» **WHAT THIS TASK INVOLVES**:
Note each line of the entries that includes "same". Then copy those lines.

» **SUPPLIED RECORDS**:

-- ==== Sys2Proof/Tests/Slice0.lean ====
section
/-! SUPPORT. Tests of the model on the values 95_test_vectors.md gives, and a witness for the hypotheses of
each obligation that has some. -/

namespace Sys2Proof.Tests

open Sys2Proof.Machine

/-! ### Helpers -/

/-- The parameters of 95_test_vectors.md; the machine of its vectors faults on an unspecified bit. -/
def vectorParams : Params where
  pcValue := 0x1000
  coreIdValue := 2
  threadIdValue := 1
  coreCount := 4
  threadCount := 2
  cacheSize := 0x0100
  memorySize := 0x4000
  featuresValue := 0xFFF
  fpAliasRows := .rows8
  vecAliasRows := .rows4
  sprGprAlias := .separate
  unspecifiedRead := .fault
  byteOrder := .little
  sprAccessPermitted := true

/-- The start state of the vectors. -/
def fresh : State := { State.reset with params := vectorParams }

/-- The same with `FP_ALIAS_ROWS` = 16 and SPR SP, LR, FP shared with the GPRs. -/
def shared : State :=
  { fresh with params := { vectorParams with fpAliasRows := .rows16, sprGprAlias := .shared } }

/-- The start state of a machine that draws. -/
def drawing : State := { fresh with params := { vectorParams with unspecifiedRead := .draw } }

/-- A state every cell of which has a value. -/
def filled (s : State) : State :=
  { s with
    g := Vector.replicate 63 ⟨7, BitVec.allOnes 64⟩
    pf := Vector.replicate 8 ⟨7, BitVec.allOnes 128⟩
    fs := Vector.replicate 8 ⟨7, BitVec.allOnes 32⟩
    fd := Vector.replicate 8 ⟨7, BitVec.allOnes 64⟩
    fq := Vector.replicate 8 ⟨7, BitVec.allOnes 128⟩
    ap := Vector.replicate 16 ⟨.base, true⟩
    pv := Vector.replicate 4 ⟨7, BitVec.allOnes 512⟩
    vw := Vector.replicate 12 ⟨7, BitVec.allOnes 512⟩
    vh := Vector.replicate 4 ⟨7, BitVec.allOnes 256⟩
    sp := ⟨7, BitVec.allOnes 64⟩
    fp := ⟨7, BitVec.allOnes 64⟩
    lr := ⟨7, BitVec.allOnes 64⟩
    flags := ⟨7, BitVec.allOnes 16⟩
    priority := ⟨7, BitVec.allOnes 8⟩
    config := ⟨7, BitVec.allOnes 8⟩ }

def full : State := filled fresh

def isNext : Result → Bool
  | .next _ => true
  | .fault _ => false
  | .refused _ => false

/-- The results of the last operation. -/
def lastOf : Result → Option (List Value)
  | .next t => t.results.getLast?
  | .fault _ => none
  | .refused _ => none

def faultOf : Result → Option Fault
  | .next _ => none
  | .fault r => some r
  | .refused _ => none

def refusalOf : Result → Option Refusal
  | .next _ => none
  | .fault _ => none
  | .refused r => some r

def decodedTo (d : Descriptor) : Option Instr :=
  match decode d with
  | .ok i => some i
  | .error _ => none

def errorOf (d : Descriptor) : Option DecodeError :=
  match decode d with
  | .ok _ => none
  | .error e => some e

def r (n : Nat) : Designator := ⟨.gpr, BitVec.ofNat 6 n⟩
def f (n : Nat) : Designator := ⟨.fpr, BitVec.ofNat 6 n⟩
def v (n : Nat) : Designator := ⟨.vr, BitVec.ofNat 6 n⟩
def sr (n : Nat) : Designator := ⟨.spr, BitVec.ofNat 6 n⟩

/-! ### WellFormed: each check refuses a term that is ill-formed in it alone -/

theorem test_wellformed_refuses_vr_code_32 :
    (Instr.read1 (v 32)).designatorsValid = false ∧ (Instr.read1 (v 31)).designatorsValid = true := by decide
theorem test_wellformed_refuses_spr_code_12 :
    (Instr.read1 (sr 12)).wellFormed = false ∧ (Instr.read1 (sr 11)).wellFormed = true := by decide
theorem test_wellformed_refuses_wrong_width :
    (Instr.write1 (r 5) (.bits 32 0x2A)).widthsMatch = false ∧
    (Instr.write1 (r 5) (.bits 64 0x2A)).wellFormed = true := by decide
theorem test_wellformed_refuses_overlap :
    (Instr.write2 (f 3) (.bits 32 1) (f 35) (.bits 128 1)).writesDisjoint vectorParams = false ∧
    (Instr.write2 (f 8) (.bits 32 1) (f 24) (.bits 64 1)).writesDisjoint vectorParams = true := by decide

/-! ### Decoding, from the bit strings of 95_test_vectors.md section 2 and R109 -/

theorem test_decode_read1 : decodedTo ⟨.READ1, [.gpr], ⟨6, 0b001010#6⟩, []⟩ = some (.read1 (r 10)) := by decide
theorem test_decode_read2 :
    decodedTo ⟨.READ2, [.gpr, .fpr], ⟨12, 0b001010010001#12⟩, []⟩ = some (.read2 (r 10) (f 17)) := by decide
theorem test_decode_read3 :
    decodedTo ⟨.READ3, [.gpr, .gpr, .gpr], ⟨18, 0b000001000010000000#18⟩, []⟩ =
      some (.read3 (r 1) (r 2) (r 0)) := by decide
theorem test_decode_read4 :
    decodedTo ⟨.READ4, [.vr, .vr, .vr, .vr], ⟨24, 0b000000010000011000011100#24⟩, []⟩ =
      some (.read4 (v 0) (v 16) (v 24) (v 28)) := by decide
theorem test_decode_write1 :
    decodedTo ⟨.WRITE1, [.fpr], ⟨6, 0b100001#6⟩, [.bits 128 5]⟩ = some (.write1 (f 33) (.bits 128 5)) := by decide
theorem test_decode_write2 :
    decodedTo ⟨.WRITE2, [.gpr, .spr], ⟨12, 0b000010000001#12⟩, [.bits 64 7, .bits 64 8]⟩ =
      some (.write2 (r 2) (.bits 64 7) (sr 1) (.bits 64 8)) := by decide
theorem test_decode_write3 :
    decodedTo ⟨.WRITE3, [.fpr, .fpr, .fpr], ⟨18, 0b000001010010100011#18⟩, [.bits 32 1, .bits 64 2, .bits 128 3]⟩ =
      some (.write3 (f 1) (.bits 32 1) (f 18) (.bits 64 2) (f 35) (.bits 128 3)) := by decide
theorem test_decode_write4 :
    decodedTo ⟨.WRITE4, [.vr, .vr, .vr, .vr], ⟨24, 0b011100011101011110011111#24⟩,
        [.bits 64 1, .bits 64 2, .bits 64 3, .bits 64 4]⟩ =
      some (.write4 (v 28) (.bits 64 1) (v 29) (.bits 64 2) (v 30) (.bits 64 3) (v 31) (.bits 64 4)) := by decide
theorem test_decode_refuses_by_name :
    errorOf ⟨.READ2, [.gpr, .gpr], ⟨6, 0⟩, []⟩ = some .codeLength ∧
    errorOf ⟨.READ1, [.gpr, .gpr], ⟨6, 0⟩, []⟩ = some .fileCount ∧
    errorOf ⟨.WRITE1, [.gpr], ⟨6, 0⟩, []⟩ = some .valueCount := by decide
/-- The padding bits of a byte and the bits above a length are dropped (log entry 2). -/
theorem test_decode_drops_padding : decodeTableWord 8 0b11001010 = some (.read1 (r 10)) ∧
    decodeTableWord 16 0b1111000001000010 = some (.read2 (r 1) (r 2)) := by decide
theorem test_decode_of_a_table_word :
    decodeTableWord 8 0b001010 = some (.read1 (r 10)) ∧ decodeTableWord 24 0b000001000010000011 =
      some (.read3 (r 1) (r 2) (r 3)) := by decide

/-! ### Names and fields (SRC3 to SRC7) -/

theorem test_names :
    (RegName.gpr (.t 3)).designator = r 16 ∧ (RegName.gpr (.s 2)).designator = r 20 ∧
    (RegName.gpr (.a 6)).designator = r 24 ∧ (RegName.gpr (.addr 9)).designator = r 41 ∧
    (RegName.gpr (.tmp 15)).designator = r 63 ∧ (RegName.ap 15).designator = f 63 ∧
    (RegName.spr (.reserved 3)).designator = sr 15 := by decide
theorem test_fields :
    Flag.bit .IOPL = 9 ∧ Flag.bit .VIP = 15 ∧ Enable.bit .TRACE_EN = 7 ∧ Feature.bit .POWER_MGMT = 11 := by decide
theorem test_elements : element (0xBBBBBBBBAAAAAAAA#64) 0 = 0xAAAAAAAA ∧
    element (0xBBBBBBBBAAAAAAAA#64) 1 = 0xBBBBBBBB ∧ elementCount 512 = 16 := by decide

/-! ### The READ patterns -/

/-- GV1, and the example of R121. -/
theorem test_read1_values :
    lastOf (exec (.read1 (r 0)) fresh) = some [.bits 64 0] ∧
    lastOf (exec (.read1 (r 10)) { fresh with g := fresh.g.set 9 ⟨7, BitVec.allOnes 64⟩ }) = some [.bits 64 7] := by
  decide
/-- GV2, SV16, and the same register on a machine that draws. -/
theorem test_read1_stops :
    faultOf (exec (.read1 (r 1)) fresh) = some .unspecifiedRead ∧
    refusalOf (exec (.read1 (sr 12)) fresh) = some .reservedSpecifier ∧
    isNext (exec (.read1 (r 1)) drawing) = true := by decide
/-- SV3, FV9 with 16 alias rows. -/
theorem test_read2_values :
    lastOf (exec (.read2 (sr 5) (sr 6)) fresh) = some [.bits 32 2, .bits 32 1] ∧
    lastOf (exec (.read2 (f 8) (f 40)) { shared with fq := shared.fq.set 0 ⟨5, BitVec.allOnes 128⟩ }) =
      some [.bits 32 5, .bits 128 5] := by decide +kernel
/-- OV1. -/
theorem test_read2_checks_validity_first :
    refusalOf (exec (.read2 (r 1) (v 40)) fresh) = some .reservedSpecifier := by decide
/-- FV5. -/
theorem test_read3_views :
    lastOf (exec (.read3 (f 7) (f 23) (f 39))
      { fresh with pf := fresh.pf.set 7 ⟨0x0000000000000000FFFFFFFF00000001, BitVec.allOnes 128⟩ }) =
      some [.bits 32 0x00000001, .bits 64 0xFFFFFFFF00000001, .bits 128 0xFFFFFFFF00000001] := by decide
/-- FV4: PF[0][127:64] has no value after a write of D0. -/
theorem test_read3_faults_on_one_operand :
    faultOf (exec (.read3 (f 0) (f 16) (f 32))
      { fresh with pf := fresh.pf.set 0 ⟨5, 0xFFFFFFFFFFFFFFFF⟩ }) = some .unspecifiedRead := by decide
/-- VV8 after the write, from the four cells. -/
theorem test_read4_views :
    lastOf (exec (.read4 (v 0) (v 16) (v 24) (v 28))
      { fresh with pv := fresh.pv.set 0 ⟨0xE0000003E0000002E0000001E0000000, BitVec.allOnes 512⟩ }) =
      some [.bits 512 0xE0000003E0000002E0000001E0000000, .bits 256 0xE0000003E0000002E0000001E0000000,
        .bits 128 0xE0000003E0000002E0000001E0000000, .bits 64 0xE0000001E0000000] := by decide +kernel
/-- VV5: V20 has its own cell. -/
theorem test_read4_faults_on_v20 :
    faultOf (exec (.read4 (v 4) (r 0) (r 0) (v 20))
      { fresh with vw := fresh.vw.set 0 ⟨1, BitVec.allOnes 512⟩ }) = some .unspecifiedRead := by decide +kernel

/-! ### The WRITE patterns -/

def nextOf : Result → State
  | .next t => t
  | .fault _ => fresh
  | .refused _ => fresh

» **WRITTEN RESPONSE**:
/-- The same with `FP_ALIAS_ROWS` = 16 and SPR SP, LR, FP shared with the GPRs. -/
/-- GV2, SV16, and the same register on a machine that draws. -/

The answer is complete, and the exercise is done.